The Azure Migrate appliance profiles on-premises servers continuously to measure performance data. This profiling has almost no performance impact on profiled servers.

Can I harden the appliance?

When you use the downloaded template to create the appliance, you can add components (antivirus, for example) to the template. Ensure that you have allowed access to the correct URLs through Azure Firewall and that the %ProgramData%\Microsoft Azure folder is excluded from antivirus scanning.

What network connectivity is required?

The appliance needs access to Azure URLs. Review the URL list.

What data does the appliance collect?

See the following articles for information about data that the Azure Migrate appliance collects on servers:

  • Servers in VMware environment: Review collected data.
  • Servers in Hyper-V environment: Review collected data.
  • Physical or virtual servers: Review collected data.

How is data stored?

Data that's collected by the Azure Migrate appliance is stored in the Azure location where you created the project.

Here's more information about how data is stored:

  • The collected data is securely stored in Azure Cosmos DB in a Microsoft subscription. The data is deleted when you delete the project. Storage is handled by Azure Migrate. You can't specifically choose a storage account for collected data.
  • If you use dependency visualization, the data that's collected is stored in an Azure Log Analytics workspace created in your Azure subscription.

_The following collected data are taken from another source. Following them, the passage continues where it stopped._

theorem MemWrote.mono {m m' : List Host.Cell} {lo n lo' n' : Nat} (h : MemWrote m m' lo n) (h1 : lo' ≤ lo)
    (h2 : lo + n ≤ lo' + n') : MemWrote m m' lo' n' :=
  ⟨h.wf, fun c hc => (h.listed c hc).imp id (by omega), fun a ha => h.same a (by omega)⟩

theorem memPut_wrote (m : List Host.Cell) (base : Nat) (bs : List Byte) : MemWrote m (memPut m base bs) base bs.length :=
  ⟨memPut_wf m base bs, fun c hc => mem_memPut m base bs c hc, fun a ha => by rw [memGet_memPut, if_neg (by omega)]⟩

theorem putBits_wrote (s : State) (base count : Nat) (g : Nat → Bool) :
    MemWrote s.mem (s.putBits base count g).mem base ((count + 7) / 8) := by
  have := memPut_wrote s.mem base ((List.range ((count + 7) / 8)).map (fun k =>
    packByte (fun b => if 8 * k + b < count then g (8 * k + b) else (s.byte (base + k)).getLsbD b)))
  simpa [State.putBits] using this

/-- A grid of a side up to 177 fits its window. -/
theorem putMatrix_wrote (s : State) (base w h : Nat) (g : Nat → Nat → Bool) (hw : w ≤ 177) (hh : h ≤ 177) :
    MemWrote s.mem (s.putMatrix base w h g).mem base 4096 := by
  have : w * h ≤ 177 * 177 := Nat.mul_le_mul hw hh
  exact (putBits_wrote s base (w * h) _).mono le_rfl (by omega)

/-! ### Reed-Solomon -/

theorem ginv_ne_zero (a : Byte) (h : a ≠ 0) : ginv a = .ok (gexp (255 - logOf a)) := if_neg h

/-- The only error of `invAll` is a zero; its result is as long as its list. -/
theorem invAll_cases (l : List Byte) :
    (∃ r, invAll l = .ok r ∧ r.length = l.length) ∨ (invAll l = .error .invZero ∧ 0 ∈ l) := by
  induction l with
  | nil => exact .inl ⟨[], rfl, rfl⟩
  | cons a as ih =>
    by_cases ha : a = 0
    · exact .inr ⟨by simp [invAll, ginv, ha, bind, Except.bind], by simp [ha]⟩
    · rcases ih with ⟨r, h, hl⟩ | ⟨h, h0⟩
      · exact .inl ⟨_, by rw [invAll, ginv_ne_zero a ha, h]; rfl, by simp [hl]⟩
      · exact .inr ⟨by rw [invAll, ginv_ne_zero a ha, h]; rfl, List.mem_cons_of_mem _ h0⟩

theorem length_nonzeroElements : nonzeroElements.length = 255 := by simp [nonzeroElements]

theorem ne_zero_of_mem_nonzeroElements : ∀ a ∈ nonzeroElements, a ≠ 0 := by decide +kernel

/-- What `chien` can come to (R144). -/
theorem chien_cases (sigma : Poly) :
    (pDeg sigma = 1 ∧ chien sigma = .ok [pCoef sigma 1]) ∨
    (pDeg sigma ≠ 1 ∧ ∃ loc, invAll ((nonzeroElements.filter (fun i => peval sigma i == 0)).take (pDeg sigma)) = .ok loc ∧
      loc.length ≤ 255 ∧
      ((loc.length = pDeg sigma ∧ chien sigma = .ok loc) ∨ (loc.length ≠ pDeg sigma ∧ chien sigma = .error .rootCount))) := by
  by_cases h1 : pDeg sigma = 1
  · exact .inl ⟨h1, if_pos h1⟩
  · refine .inr ⟨h1, ?_⟩
    rcases invAll_cases ((nonzeroElements.filter (fun i => peval sigma i == 0)).take (pDeg sigma)) with ⟨r, h, hl⟩ | ⟨_, h0⟩
    · refine ⟨r, h, ?_, ?_⟩
      · rw [hl, List.length_take]
        exact (Nat.min_le_right _ _).trans ((List.length_filter_le _ _).trans length_nonzeroElements.le)
      · have hc : chien sigma = if r.length ≠ pDeg sigma then .error .rootCount else .ok r := by
          unfold chien; rw [if_neg h1]; simp only [h]; rfl
        by_cases he : r.length = pDeg sigma
        · exact .inl ⟨he, by rw [hc, if_neg (by simpa using he)]⟩
        · exact .inr ⟨he, by rw [hc, if_pos he]⟩
    · have := List.mem_of_mem_take h0
      exact absurd rfl (ne_zero_of_mem_nonzeroElements 0 (List.mem_filter.1 this).1)
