/-- The bound on the rounds never cuts the loop short, so it ends with a row of low degree. -/
theorem euclidLoop_ok {a b : Poly} {twoS : Nat} (n : Nat) {rLL rL tLL tL r t : Poly} (hn : pDeg rL < n)
    (hinv : EuclidInv φ a b rLL rL tLL tL) (h : euclidLoop twoS n rLL rL tLL tL = .ok (r, t)) :
    2 * pDeg r < twoS ∧ t.length ≤ a.length ∧ EuclidRow φ a b r t := by
  induction n generalizing rLL rL tLL tL with
  | zero => omega
  | succ n ih =>
    rcases euclidLoop_succ_ok h with ⟨hdeg, hres⟩ | ⟨dInv, hlt, hloop⟩
    · cases hres
      have hrLL := length_pos_of_canonical hinv.before.remainder
      have hroom := hinv.room_last
      exact ⟨hdeg, by omega, hinv.last⟩
    · have hdiv := (Dividing.start φ hinv.before.remainder hinv.falling).divide dInv
        (length_pos_of_canonical hinv.last.remainder) (rLL.length + 1)
      exact ih (by omega) (hinv.round hdiv hlt) hloop

end Euclid

/-! ### The whole step (R142) -/

theorem length_pmono_one (d : Nat) : (pmono d 1).length = d + 1 := by
  simp [pmono]

/-- What a success of `euclid` comes from: the loop on the two operands, the longer first, and the inverse of the value
of the multiplier at 0. -/
theorem euclid_ok {syn sigma omega : Poly} {twoS : Nat} (h : euclid syn twoS = .ok (sigma, omega)) :
    ∃ a b r t inv,
      (a = syn ∧ b = pmono twoS 1 ∧ twoS + 1 < syn.length ∨ a = pmono twoS 1 ∧ b = syn ∧ syn.length ≤ twoS + 1) ∧
      euclidLoop twoS (a.length + b.length + 1) a b [0] [1] = .ok (r, t) ∧
      gmul (pCoef t 0) inv = 1 ∧ sigma = pscale t inv ∧ omega = pscale r inv := by
  have hlen := length_pmono_one twoS
  unfold euclid at h
  dsimp only at h
  generalize hab : (if pDeg (pmono twoS 1) < pDeg syn then (syn, pmono twoS 1) else (pmono twoS 1, syn)) = ab at h
  obtain ⟨a, b⟩ := ab
  obtain ⟨⟨r, t⟩, hloop, h⟩ := bind_ok h
  dsimp only at h
  split at h
  case isTrue => cases h
  obtain ⟨inv, hinv, h⟩ := bind_ok h
  cases h
  refine ⟨a, b, r, t, inv, ?_, hloop, ginv_ok hinv, rfl, rfl⟩
  unfold pDeg at hab
  split at hab <;> cases hab
  · exact .inl ⟨rfl, rfl, by omega⟩
  · exact .inr ⟨rfl, rfl, by omega⟩

/-- The key equation: the congruence of a row modulo `x^n`, coefficient by coefficient. -/
theorem coefficient_pmul_eq_of_dvd {R : Type} [CommRing R] (φ : GfRing R) {n : Nat} {sigma syn omega : Poly}
    (hsigma : canonical sigma) (hsyn : canonical syn)
    (h : (X : Polynomial R) ^ n ∣ φ.poly omega - φ.poly sigma * φ.poly syn) :
    ∀ k < n, coefficient (pmul sigma syn) k = coefficient omega k := fun k hk => by
  have hzero := Polynomial.X_pow_dvd_iff.mp h k hk
  rw [← φ.poly_pmul hsigma hsyn, Polynomial.coeff_sub, φ.coeff_poly, φ.coeff_poly, sub_eq_zero] at hzero
  exact (φ.injective hzero).symm

/-- The answer of `euclid`: the locator is 1 at 0, the evaluator has low degree, and both solve the key equation. -/
theorem euclid_spec {R : Type} [CommRing R] (φ : GfRing R) {syn sigma omega : Poly} {twoS : Nat} (hsyn : canonical syn)
    (h : euclid syn twoS = .ok (sigma, omega)) :
    peval sigma 0 = 1 ∧ 2 * (omega.length - 1) < twoS ∧ sigma.length ≤ max (twoS + 1) syn.length ∧
      (syn.length ≤ twoS + 1 → ∀ k < twoS, coefficient (pmul sigma syn) k = coefficient omega k) := by
  obtain ⟨a, b, r, t, inv, hab, hloop, hnorm, rfl, rfl⟩ := euclid_ok h
  have hlen := length_pmono_one twoS
  have hmono := canonical_pmono twoS 1
  have hstart : EuclidInv φ a b a b [0] [1] := by
    rcases hab with ⟨rfl, rfl, hlt⟩ | ⟨rfl, rfl, hle⟩
    · exact .start φ hsyn hmono (by omega)
    · exact .start φ hmono hsyn (by omega)
  obtain ⟨hdeg, htlen, hrow⟩ := euclidLoop_ok _ (by unfold pDeg; omega) hstart hloop
  have hrlen := length_pscale_le inv (length_pos_of_canonical hrow.remainder) le_rfl
  unfold pDeg at hdeg
  refine ⟨(peval_pscale t inv 0).trans hnorm, by omega, ?_, fun hle => ?_⟩
  · refine (length_pscale_le inv (length_pos_of_canonical hrow.multiplier) le_rfl).trans (htlen.trans ?_)
    rcases hab with ⟨rfl, -⟩ | ⟨rfl, -⟩ <;> omega
  · obtain ⟨-, -, hlt⟩ | ⟨rfl, rfl, -⟩ := hab
    · omega
    refine coefficient_pmul_eq_of_dvd φ (canonical_pscale hrow.multiplier inv) hsyn ?_
    have hdvd := hrow.congruent
    rw [φ.poly_pmono_one] at hdvd
    rw [φ.poly_pscale, φ.poly_pscale]
    convert hdvd.mul_right (C (φ.elem inv)) using 1
    ring

/-- `RS_EUCLID` past its checks: what it writes always fits (R151). -/
theorem rsEuclid_ok {s : State} {syn sigma omega : Poly} (h1 : 1 ≤ s.rsTwos.toNat) (h2 : s.rsTwos.toNat ≤ 255)
    (hp : s.poly 0 = .ok syn) (h : euclid syn s.rsTwos.toNat = .ok (sigma, omega)) (hs : sigma.length ≤ 512)
    (ho : omega.length ≤ 512) : rsEuclid s = .ok ((s.putPoly 1 sigma).putPoly 2 omega) := by
  rw [rsEuclid_of_good h1 h2, euclidStep, hp, ← setPoly_of_fits _ 2 ho]
  simp only [bind, Except.bind, h, liftRs, setPoly_of_fits s 1 hs]

/-- Settles O33: the checks in order, then the answer of `euclid` by `euclid_spec`, over the ring of R101. -/
theorem euclidNormalizesLocator : Obligations.EuclidNormalizesLocator := by
  refine fun s => ⟨fun h => exec_of_error (.argRange .arg) rfl (if_pos h), fun h1 h2 hlen => ?length,
    fun syn h1 h2 hp => ⟨fun e he => ?error, fun sigma omega hok => ?ok⟩⟩
  case length =>
    exact exec_of_error (.argRange .polyLen) rfl ((rsEuclid_of_good h1 h2).trans (poly_bind_of_badLength _ hlen))
  case error =>
    refine exec_of_rsError e rfl ((rsEuclid_of_good h1 h2).trans ((poly_bind_of_ok _ hp).trans ?_))
    rw [he]
    rfl
  case ok =>
    obtain ⟨hone, hdeg, hlen, hkey⟩ := @euclid_spec Byte gfCommRing gfRing _ _ _ _ (canonical_of_poly hp) hok
    have hsyn := length_poly_le hp
    exact ⟨hone, hdeg, hkey, exec_of_ok rfl (rsEuclid_ok h1 h2 hp hok (by omega) (by omega))⟩

end Sys2Proof.Machine
end

section
/-! PROOFS, family 43_geometry (O37 to O43). A geometry command is one rule: its operand checks, the computation of the
transform, the samples or the size, and one write. `DETECT` runs such computations one after another, and each finds
the image and the points as the finder step left them. -/

namespace Sys2Proof.Machine

/-! ### Checks and computations of a rule -/

section Rule

variable {α β : Type} {c : Bool} {e : Raise} {v : Except Raise α} {x : Except Raise β} {f : β → Except Raise α}

theorem check_of_false (h : c = false) : (if !c then .error e else v) = .error e := if_pos (by rw [h]; rfl)

theorem check_of_true (h : c = true) : (if !c then .error e else v) = v := if_neg (by rw [h]; decide)

theorem bind_of_ok {b : β} (h : x = .ok b) : x >>= f = f b := by rw [h]; rfl

theorem bind_of_error (h : x = .error e) : x >>= f = .error e := by rw [h]; rfl

end Rule

/-- The only error `x` can be is `e`. -/
def RaisesOnly {α : Type} (e : Raise) (x : Except Raise α) : Prop := ∀ e', x = .error e' → e' = e

namespace RaisesOnly

variable {α β : Type} {e : Raise}

theorem ok {a : α} : RaisesOnly e (.ok a : Except Raise α) := fun _ h => nomatch h

theorem error : RaisesOnly e (.error e : Except Raise α) := fun _ h => by cases h; rfl

theorem ite {c : Prop} [Decidable c] {v w : Except Raise α} (hv : RaisesOnly e v) (hw : RaisesOnly e w) :
    RaisesOnly e (if c then v else w) := by
  split
  · exact hv
  · exact hw

theorem bind {x : Except Raise α} {f : α → Except Raise β} (hx : RaisesOnly e x) (hf : ∀ a, RaisesOnly e (f a)) :
    RaisesOnly e (x >>= f) := by
  cases x with
  | ok a => exact hf a
  | error d => exact fun e' h => by cases h; exact hx d rfl

theorem eq {x : Except Raise α} {e' : Raise} (hx : RaisesOnly e x) (h : x = .error e') : x = .error e := by
  rw [h, hx e' h]

end RaisesOnly

/-! ### A zero divisor is the only error of the transforms (R171, R175, R179, R185) -/

theorem fdiv_raises (a b : F64) : RaisesOnly (.notFound .divZero) (fdiv a b) := .ite .error .ok

theorem squareToQuad_raises (q : Quad) : RaisesOnly (.notFound .divZero) (squareToQuad q) :=
  .ite .ok (.bind (fdiv_raises _ _) fun _ => .bind (fdiv_raises _ _) fun _ => .ok)

theorem quadToQuad_raises (src dst : Quad) : RaisesOnly (.notFound .divZero) (quadToQuad src dst) :=
  .bind (squareToQuad_raises dst) fun _ => .bind (.bind (squareToQuad_raises src) fun _ => .ok) fun _ => .ok

theorem transformPoint_raises (t : Xform) (x y : F64) : RaisesOnly (.notFound .divZero) (transformPoint t x y) :=
  .bind (fdiv_raises _ _) fun _ => .bind (fdiv_raises _ _) fun _ => .ok

theorem transformPoints_raises (t : Xform) (ps : List (F64 × F64)) :
    RaisesOnly (.notFound .divZero) (transformPoints t ps) := by
  induction ps with
  | nil => exact .ok
  | cons p ps ih => exact .bind (transformPoint_raises t p.1 p.2) fun _ => .bind ih fun _ => .ok

/-! ### The transform commands (R190 to R194) -/

theorem quadToSquare_of_ok {q : Quad} {t : Xform} (h : squareToQuad q = .ok t) : quadToSquare q = .ok (adjoint t) :=
  bind_of_ok h

theorem quadToQuad_of_ok {src dst : Quad} {d t : Xform} (hd : squareToQuad dst = .ok d) (ht : squareToQuad src = .ok t) :
    quadToQuad src dst = .ok (times d (adjoint t)) :=
  (bind_of_ok hd).trans (bind_of_ok (quadToSquare_of_ok ht))

/-- An error of either quadrilateral is an error of the map between them. -/
theorem quadToQuad_of_error {src dst : Quad} {e : Raise} (h : squareToQuad dst = .error e ∨ squareToQuad src = .error e) :
    quadToQuad src dst = .error (.notFound .divZero) := by
  cases hd : squareToQuad dst with
  | error e' => exact (quadToQuad_raises src dst).eq (bind_of_error hd)
  | ok d =>
    have hs : quadToSquare src = .error e := bind_of_error (h.resolve_left (by simp [hd]))
    exact (quadToQuad_raises src dst).eq ((bind_of_ok hd).trans (bind_of_error hs))

/-- Settles O37: each rule is its finite check, then its map, whose only error is a zero divisor. -/
theorem transformCommands : Obligations.TransformCommands := by
  refine fun s => ⟨fun h => ⟨?sq2qFloat, ?q2sqFloat⟩, fun h => ?q2qFloat, fun h => ?adjFloat, fun h => ?timesFloat,
    fun h => ⟨fun t ht => ⟨?sq2q, ?q2sq⟩, fun e he => ?squareDivZero⟩,
    fun h => ⟨fun d t hd ht => ?q2q, fun e he => ?q2qDivZero⟩, fun h => ?adj, fun h => ?times⟩
  case sq2qFloat => exact exec_of_error (.argRange .float) rfl (check_of_false h)
  case q2sqFloat => exact exec_of_error (.argRange .float) rfl (check_of_false h)
  case q2qFloat => exact exec_of_error (.argRange .float) rfl (check_of_false h)
  case adjFloat => exact exec_of_error (.argRange .float) rfl (check_of_false h)
  case timesFloat => exact exec_of_error (.argRange .float) rfl (check_of_false h)
  case sq2q => exact exec_of_ok rfl ((check_of_true h).trans (bind_of_ok ht))
  case q2sq => exact exec_of_ok rfl ((check_of_true h).trans (bind_of_ok (quadToSquare_of_ok ht)))
  case squareDivZero =>
    have hdiv := (squareToQuad_raises _).eq he
    exact ⟨exec_of_error (.notFound .divZero) rfl ((check_of_true h).trans (bind_of_error hdiv)),
      exec_of_error (.notFound .divZero) rfl ((check_of_true h).trans (bind_of_error (bind_of_error hdiv)))⟩
  case q2q => exact exec_of_ok rfl ((check_of_true h).trans (bind_of_ok (quadToQuad_of_ok hd ht)))
  case q2qDivZero =>
    exact exec_of_error (.notFound .divZero) rfl ((check_of_true h).trans (bind_of_error (quadToQuad_of_error he)))
  case adj => exact exec_of_ok rfl (check_of_true h)
  case times => exact exec_of_ok rfl (check_of_true h)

The data is deleted when you delete the Log Analytics workspace in your subscription.

How much data is uploaded during continuous profiling?

The volume of data that's sent to Azure Migrate depends on multiple parameters. As an example, a project that has 10 servers (each with one disk and one NIC) sends approximately 50 MB of data per day. This value is approximate; the actual value varies depending on the number of data points for the disks and NICs. If the number of servers, disks, or NICs increases, the increase in data that's sent is nonlinear.

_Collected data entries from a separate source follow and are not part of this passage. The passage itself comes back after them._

-- ==== Sys2Proof/WellFormed.lean ====
section
/-! DEFINITION. Which instructions are well-formed: the field values that 03_encoding.md (R79, R82 to R92) and the rules
of single instructions mark illegal, each under a name. A pattern that is refused here traps with ILLEGAL (R77). -/

namespace Sys2Proof

/-- Why a bit pattern is not an instruction (03_encoding.md R75, R77). -/
inductive Reject where
  /-- R75: 0xFFFF_FFFF, or a halfword of compact opcode 0. -/
  | forever
  /-- R91: an unassigned major or compact opcode. -/
  | unassignedOpcode
  /-- R91: an unassigned minor code or sub-field value, or a non-zero reserved bit. -/
  | unassignedMinor
  /-- R74: fewer halfwords than the instruction needs. -/
  | truncated
  /-- R79: a last-use mark on g0. -/
  | lastUseOfG0
  /-- R83, R84: S = 1 with the size of a doubleword. -/
  | signOfDoubleword
  /-- R82: a width outside the form's range. -/
  | fieldWidth
  /-- R85, 07_vector_instr.md R199: a condition code that is illegal. -/
  | condition
  /-- R86: aux 5 or 6. -/
  | rounding
  /-- 07_vector_instr.md R204, R206, R208: k = 0. -/
  | predicate
  /-- 07_vector_instr.md R206: both inputs of VMRG are one channel register. -/
  | sameChannel
  /-- 06_task_instr.md R171: n of BAR. -/
  | count
  /-- R92: mask 0 of C.WAIT. -/
  | mask
  /-- R92: register field 0 of a compact form. -/
  | compactG0
  /-- 25_package.md R470: the codes of TRAP that are instructions of their own. -/
  | otherInstruction
  deriving DecidableEq, Repr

Is data encrypted at rest and in transit?

Yes, for both:

  • Metadata is securely sent to the Azure Migrate service over the internet via HTTPS.
  • Metadata is stored in an Azure Cosmos DB database and in Azure Blob storage in a Microsoft subscription. The metadata is encrypted at rest for storage.
  • The data for dependency analysis also is encrypted in transit (by secure HTTPS). It's stored in a Log Analytics workspace in your subscription. The data is encrypted at rest for dependency analysis.

How does the appliance connect to vCenter Server?

These steps describe how the appliance connects to VMware vCenter Server:

  1. The appliance connects to vCenter Server (port 443) by using the credentials you provided when you set up the appliance.
  2. The appliance uses VMware PowerCLI to query vCenter Server to collect metadata about the servers that are managed by vCenter Server.
  3. The appliance collects configuration data about servers (cores, memory, disks, NICs) and the performance history of each server for the past month.
  4. The collected metadata is sent to the Azure Migrate: Discovery and assessment tool (over the internet via HTTPS) for assessment.

Can the Azure Migrate appliance connect to multiple vCenter Servers?

Yes. If the version of appliance configuration manager is 6.1.265.1 or above, you can connect to up to 10 vCenter Servers and perform discovery, assessment, and migration of servers running across multiple vCenter Servers using a single Azure Migrate appliance. Learn more.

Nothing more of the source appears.